At the risk of damaging my noir novelist notoriety, I’m going to say I liked FTWW, but not unequivocally. For one thing, the title was too long. And there was too much romance in it. All these people pining for each other, instead of the fjords, like any Norwegian Blue would…
However, I can’t complain about the romance, because the author herself pleaded with me not to read and review her work. She didn’t want me to risk my alpha male reputation (where do women come up with that tripe?) and she thought I’d be bored out of my skull without at least one dead body.
So there’s this girl Fiona, who pines after the bad boy big brother of her best friend. The BBBB spurns her and marries a girl he knocked up, so he’s doing the honourable thing.
When I complained about this incongruity, the author claimed that I was focused too much on verisimilitude. Apparently I’m not much of a bad boy (hey, I always carried condoms so I wouldn’t be forced into a shotgun wedding). Despite the lack of verisimilitude, I read on.
The book starts at the preparations for a wedding between Mara, Fiona’s middle sister (the protagonist is the eldest of three McKenna sisters) and Fiona’s best friend Will, the younger brother of Bad Boy Noah Wilding (sure, put Wild in his last name, why not?).
Meanwhile, Noah is divorced from the bitch he married, because he found out that he was not the child’s biological father, so the passion between Noah and Fiona is rekindled, although they’re both older and wiser (ha-hum).

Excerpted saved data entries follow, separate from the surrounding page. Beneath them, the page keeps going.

/-- REFRESH_DUE (R409, R410), tREFI after the last one of the rank: since then `made` postponed refreshes were made up in
idle time; `busy`: the rank has a request pending or an open row in use. -/
def execRefreshDue (c r made : Nat) (busy : Bool) (s : State) : Out :=
  .next (if 4 ≤ c ∨ 2 ≤ r ∨ ¬ s.serving ∨ s.now < s.mem.refAt.get 0 (2 * c + r) + s.refInterval then s else
    let k := 2 * c + r
    let s := { s with mem.refAt := s.mem.refAt.set 0 k s.now }
    let n := s.mem.postponed.get 0 k - made
    let lim := max 1 (s.g Page.mem F.MEM_REF_CFG_POSTPONE) * 2 ^ s.g Page.mem F.MEM_REF_CFG_FGR
    if ¬ busy then { s with mem.postponed := s.mem.postponed.set 0 k n }
    else if lim ≤ n then { s.bump Page.mem F.MEM_REFRESH_FORCED with mem.postponed := s.mem.postponed.set 0 k n }
    else { s with mem.postponed := s.mem.postponed.set 0 k (n + 1) })

/-- The incident of a channel ends (R411). -/
def State.replayOver (s : State) (c : Nat) : State :=
  { s with mem.replays := s.mem.replays.set (0, 0, 0) c (0, 0, 0) }

/-- The fourth replay has raised an alert (R412): ranks 1, 2 or both 3. -/
def State.replayFail (s : State) (c m : Nat) : State :=
  let s := (s.replayOver c).flag Page.mem F.MEM_STATUS_REPLAY_FAIL
  let s := s.bump (Page.memCh c) F.MEM_CH_REPLAYS
  let r := m / 2
  let s := s.logIt Cause.memReplayFail 0 (gid 8 c) (chDetail c (r % 2) 4)
  if m = 3 then s.chanFail c 1 4 else s.rankRetire c r 4

/-- DDR_ALERT (R411, R412): the command that alerts addresses rank `r`. -/
def execDdrAlert (c r : Nat) (s : State) : Out :=
  .next (if 4 ≤ c ∨ 2 ≤ r ∨ ¬ s.serving then s else
    let x := s.mem.replays.get (0, 0, 0) c
    let m := if x.2.2 / 2 ^ r % 2 = 1 then x.2.2 else x.2.2 + 2 ^ r
    if 4 ≤ x.1 then s.replayFail c m
    else { s with mem.replays := s.mem.replays.set (0, 0, 0) c (x.1 + 1, s.now, m) })

/-- A replayed sequence has passed its alert windows: 250 ns without an alert (R411). -/
def State.replayTick (s : State) : State :=
  forEach ((s.mem.replays.filter (fun e => e.2.1 ≠ 0 && e.2.2.1 + 4000 ≤ s.now)).map (·.1)) s (fun s c =>
    let x := s.mem.replays.get (0, 0, 0) c
    let s := ((s.replayOver c).bump Page.mem F.MEM_REPLAYS).bump (Page.memCh c) F.MEM_CH_REPLAYS
    s.logIt Cause.memReplay 0 (gid 8 c) (chDetail c (if x.2.2 = 2 then 1 else 0) x.1))

/-- Bursts of channel `c` that the scrubber reads in a pass, and the offset of burst `i`. -/
def State.scrubLen (s : State) (c : Nat) : Nat :=
  if s.g (Page.memCh c) F.MEM_CH_STATUS_RANK0 = 0 ∧ s.g (Page.memCh c) F.MEM_CH_STATUS_RANK1 = 0 then 2 ^ 29 else 2 ^ 28

/-- A channel's pass is complete; DDR4's is when every channel's is (R416). -/
def State.passDone (s : State) (c : Nat) : State :=
  let least := fun (s : State) => ((List.range 4).map (fun c => s.mem.passes.get 0 c)).foldl min (s.mem.passes.get 0 0)
  let s1 := { s with mem.passes := s.mem.passes.set 0 c (s.mem.passes.get 0 c + 1) }
  if least s < least s1 then s1.bump Page.mem F.MEM_SCRUB_PASSES else s1

/-- The scrubber of a store and quadrant. -/
def scrubKey (store quad : Nat) : Nat := 4 * store + (if store < 4 then store else if store < 10 then quad else 0)

/-- The scrubber of channel `c` reads its next burst: `err` 0 no error, 1 one that is corrected, 2 + w one of word w that
is not. -/
def State.scrubDdr (s : State) (c err : Nat) : State :=
  let s := s.ddrIssue 1
  -- a rank that was retired since takes its bursts with it
  let k := scrubKey c c
  let i := s.mem.scrub.get 0 k % s.scrubLen c
  let o := 64 * i
  let j := if i + 1 < s.scrubLen c then i + 1 else 0
  let s := { s with mem.scrub := s.mem.scrub.set 0 k j }
  let s := if err < 2 then s
    else { s with mem.poison := s.mem.poison.set false (ddrKey (c, o) / 8 + (err - 2) % 8) true }
  let bad : Bool := (List.range 8).any (fun w => s.mem.poison.get false (ddrKey (c, o) / 8 + w))
  let d := s.ddrLoc c o
  let s := if bad then s.memBad 0 d else if err = 1 then s.memCorrect d else s
  if j = 0 then s.passDone c else s

/-- The scrubber of an on-die store reads its next word: `err` 0 no error, 1 one that is corrected, 2 one that is not. A word
of the decision table then stays so until it is written (R301). -/
def State.scrubDie (s : State) (store quad err : Nat) : State :=
  let k := 4 * store + quad
  let i := s.mem.scrub.get 0 k
  let s := { s with mem.scrub := s.mem.scrub.set 0 k ((i + 1) % storeSize store) }
  let d := locNum store quad 0 i
  let s := if 2 ≤ err ∧ store = 10 then { s with dec.bad := s.dec.bad.set false i true } else s
  if store = 10 ∧ s.dec.bad.get false i = true then s.memBad 0 d
  else if err = 0 then s else if err = 1 then s.memCorrect d else s.memBad 0 d

/-- T_exp units from one read of a scrubber to the next, in a pass of `h` hours of DDR4 (R416). -/
def State.scrubPace (s : State) (store h : Nat) : Nat :=
  if store < 4 then secs 3600 * h / s.scrubLen store
  else if s.pwr.mode = .banked then secs 10 / storeSize store else msecs 100 / storeSize store

/-- HOURS of the pass in which a scrubber reads next: a pass takes it at its first burst (R416, R426). -/
def State.scrubHours (s : State) (k : Nat) : Nat :=
  if s.mem.scrub.get 0 k = 0 then max 1 (s.g Page.mem F.MEM_SCRUB_CFG_HOURS) else (s.mem.scrubAt.get (0, 0) k).2

/-- The next read of a scrubber is due. -/
def State.scrubDue (s : State) (store k : Nat) : Bool :=
  let t := (s.mem.scrubAt.get (0, 0) k).1
  t = 0 || t - 1 + s.scrubPace store (s.scrubHours k) ≤ s.now

/-- SCRUB_READ (R413 to R416): in BANKED only retained SRAM is scrubbed. -/
def execScrubRead (store quad err : Nat) (s : State) : Out :=
  let k := scrubKey store quad
  .next (if 12 ≤ store ∨ 4 ≤ quad ∨ ¬ s.on Page.mem F.MEM_SCRUB_CFG_EN ∨ ¬ s.scrubDue store k then s
    else if s.serving ∨ (s.pwr.mode = .banked ∧ store = 11) then
      let s := { s with mem.scrubAt := s.mem.scrubAt.set (0, 0) k (s.now + 1, s.scrubHours k) }
      if store < 4 then s.scrubDdr store err else s.scrubDie store (k % 4) err
    else s)

/-- HIT_FORGOTTEN (R414): the oldest hit of entry `i` lies more than 24 h back. -/
def execHitForgotten (i : Nat) (s : State) : Out :=
  .next (if 256 ≤ i ∨ ¬ s.locValid i then s else
    let h := s.mem.hits.get (0, 0) i
    if s.log.mtime.toNat ≤ h.1 + day then s
    else if s.g (Page.loc i) F.MEM_LOC_HITS_HITS = 2 then s.locPut i (s.locOf i) 1 h.2 h.2
    else s.locClear i)

/-! ### Repairs, moves and initialisation (R415, R418, R420) -/

/-- The first row of a store of a quadrant that waits is repaired. -/
def dropRow (store quad : Nat) : List (Nat × Nat × Nat) → List (Nat × Nat × Nat)
  | [] => []
  | x :: l => if x.1 = store ∧ x.2.1 = quad then l else x :: dropRow store quad l

/-- ROW_REPAIR_COMPLETE (R415): the row is copied; its words keep their values. -/
def execRowRepairComplete (store quad : Nat) (s : State) : Out :=
  .next { s with mem.repairs := dropRow store quad s.mem.repairs }

/-- Ticks in which a block of 64 KiB is at best read and written at 25.6 GB/s (R402, R418). -/
def blockTicks : Nat := 5120
/-- The move of channel `c` reads its blocks from `p` up to `q`: an uncorrectable word is reported, and stays so in rank 1
(R413, R418). -/
def State.moveRead (s : State) (c p q : Nat) : State :=
  forEach ((s.mem.poison.map (·.1)).filter (fun k => k / 2 ^ 32 = c && p ≤ k % 2 ^ 32 / 2 ^ 13 && k % 2 ^ 32 / 2 ^ 13 < q)) s
    (fun s k => s.memBad 0 (locNum c c 0 (k % 2 ^ 32 / 8)))
/-- A move goes on: at most one block per `blockTicks`; how much sooner or later a block is done is left open (R407, R418). -/
def State.moveTick (s : State) : State :=
  forEach ((List.range 4).filter (fun c => s.g (Page.memCh c) F.MEM_CH_STATUS_RANK0 = 1 && s.now / 16 % blockTicks = 0)) s
    (fun s c =>
      let v := s.fresh 1
      let p := s.g (Page.memCh c) F.MEM_CH_MOVE_MOVE_PTR
      let q := min (2 ^ 18 - 1) (p + v.2)
      (v.1.moveRead c p q).p (Page.memCh c) F.MEM_CH_MOVE_MOVE_PTR q)

/-- RANK_MOVE_COMPLETE (R418): what MOVE_PTR shows after the move is left open. -/
def execRankMoveComplete (c : Nat) (s : State) : Out :=
  .next (if 4 ≤ c ∨ s.g (Page.memCh c) F.MEM_CH_STATUS_RANK0 ≠ 1 then s else
    let (s, v) := (s.moveRead c (s.g (Page.memCh c) F.MEM_CH_MOVE_MOVE_PTR) (2 ^ 18)).fresh 18
    let s := (s.p (Page.memCh c) F.MEM_CH_STATUS_RANK0 2).p (Page.memCh c) F.MEM_CH_MOVE_MOVE_PTR v
    if (List.range 4).any (fun c => s.g (Page.memCh c) F.MEM_CH_STATUS_RANK0 = 1) then s
    else s.unflag Page.mem F.MEM_STATUS_MOVING)

/-- Every word of store `st` reads as zero. -/
def State.storeZero (s : State) (st : Nat) : State :=
  match st with
  | 0 | 1 | 2 | 3 =>
    { s with mem.ddr := s.mem.ddr.filter (fun e => e.1 / 2 ^ 35 ≠ st)
             mem.poison := s.mem.poison.filter (fun e => e.1 / 2 ^ 32 ≠ st) }
  | 4 => { s with syn.env := [] }
  | 6 => { s with sqr.store := [] }
  | 7 => { s with rdo.kern := [] }
  | 8 => { s with acq.mask := [] }
  | 9 => { s with acq.buf := [] }
  | 10 => { s with dec.tab := [], dec.bad := [] }
  | _ => s

/-- MEMORY_INIT_COMPLETE (R420): store `st` has been written with zero. -/
def execMemoryInitComplete (st : Nat) (s : State) : Out :=
  .next (if st ∉ s.mem.initLeft then s else
    let s := s.storeZero st
    let s := { s with mem.initLeft := s.mem.initLeft.filter (· ≠ st) }
    if s.mem.initLeft = [] then s.flag Page.mem F.MEM_STATUS_INIT_DONE else s)

/-! ### March tests (R421 to R424) -/

/-- D of R422 for word `n` of a store; the rows of DDR4 are the devices' own. -/
def backD (store bg n : Nat) : Option Nat :=
  let odd : Bool := n / 64 % 2 = 1
  match bg with
  | 0 => some 0
  | 3 => some n
  | 1 => if store < 4 then none else some (if odd then 0xAAAAAAAAAAAAAAAA else 0x5555555555555555)
  | _ => if store < 4 then none else some (if odd then 2 ^ 64 - 1 else 0)

/-- What a whole march leaves in word `n`: D after MATS+ and March C−, its complement after March SR (R421). -/
def marchLeaves (m : March) (n : Nat) : Option Nat :=
  (backD m.store m.bg n).map (fun d => if m.alg = 2 then 2 ^ 64 - 1 - d else d)

/-- The offset of word `n` of a rank, if the rank serves requests (R418). -/
def State.rankWord (s : State) (c r n : Nat) : Option Nat :=
  let o := 8 * n
  let both : Bool := s.g (Page.memCh c) F.MEM_CH_STATUS_RANK0 = 0 && s.g (Page.memCh c) F.MEM_CH_STATUS_RANK1 = 0
  if both then some (r * 2 ^ 34 + o) else if s.rankOf c o = r then some o else none

/-- Word `n` of a store takes the value `v`; the sequencer stores of a quadrant stand in the order of its sequencers. -/
def State.storePut (s : State) (m : March) (n v : Nat) : State :=
  let q := m.quad
  match m.store with
  | 0 | 1 | 2 | 3 =>
    (match s.rankWord m.store m.rank n with
     | some o => (List.range 8).foldl (fun s i => s.ddrPut (m.store, o + i) (BitVec.ofNat 8 (v / 256 ^ i))) s
     | none => s)
  | 4 => (s.setEnv q (2 * n) (BitVec.ofNat 32 v)).setEnv q (2 * n + 1) (BitVec.ofNat 32 (v / 2 ^ 32))
  | 5 => (s.putImg (Page.desc q n) (BitVec.ofNat 32 v)).putImg (Page.desc q n + 4) (BitVec.ofNat 32 (v / 2 ^ 32))
  | 6 => { s with sqr.store := s.sqr.store.set 0 (seqNum q (n / 16384) * 16384 + n % 16384) (BitVec.ofNat 64 v) }
  | 7 => { s with rdo.kern := s.rdo.kern.set 0 (q * 262144 + n) (BitVec.ofNat 48 v) }
  | 8 => { s with acq.mask := s.acq.mask.set 0 (q * 2048 + n) (BitVec.ofNat 64 v) }
  | 9 => { s with acq.buf := writeBytes s.acq.buf (q * 2 ^ 24 + 8 * n) (leBytes 8 v) }
  | 10 =>
    let e := (s.dec.tab.get 0 (n / 2)).toNat
    let e := if n % 2 = 0 then e / 2 ^ 64 * 2 ^ 64 + v else e % 2 ^ 64 + v * 2 ^ 64
    { s with dec.tab := s.dec.tab.set 0 (n / 2) (BitVec.ofNat 128 e), dec.bad := s.dec.bad.set false n false }
  | _ => s

/-- Words of the range of a march: a burst of DDR4 is eight. -/
def marchWords (m : March) : Nat × Nat :=
  if m.store < 4 then (8 * m.first, 8 * m.count) else (m.first, m.count)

Mara is an insecure bitch (or is she just bitchy from having saint-like Fiona for an elder sister?) and Noah and Fiona conspire to break up the wedding to prevent Will from Unhappiness Ever After.
Now, I readily admit my unfamiliarity with the romance genre, so I told the author I would just read the book to comment on the technical aspects. Still, despite my many reservations, I was sucked into the story (or was it because of the torrid sex scenes?). Usually I wouldn’t be interested in the happiness of entitled and affluent beautiful people like Fiona or Noah, but they were so relatable I had to read on and know whether the promised HEA would indeed happen or if the wedding ended up in a massive bloodfest with Fiona snapping and going on a spree killing.
I’m sad to say there was no blood spilled or people maimed. While that was disappointing to me, Roberta Pearce’s readers will probably enjoy the ending of FTWW.
I just segued straight into reading Pearce’s second novel, A Bird Without Wings (another bloody long title).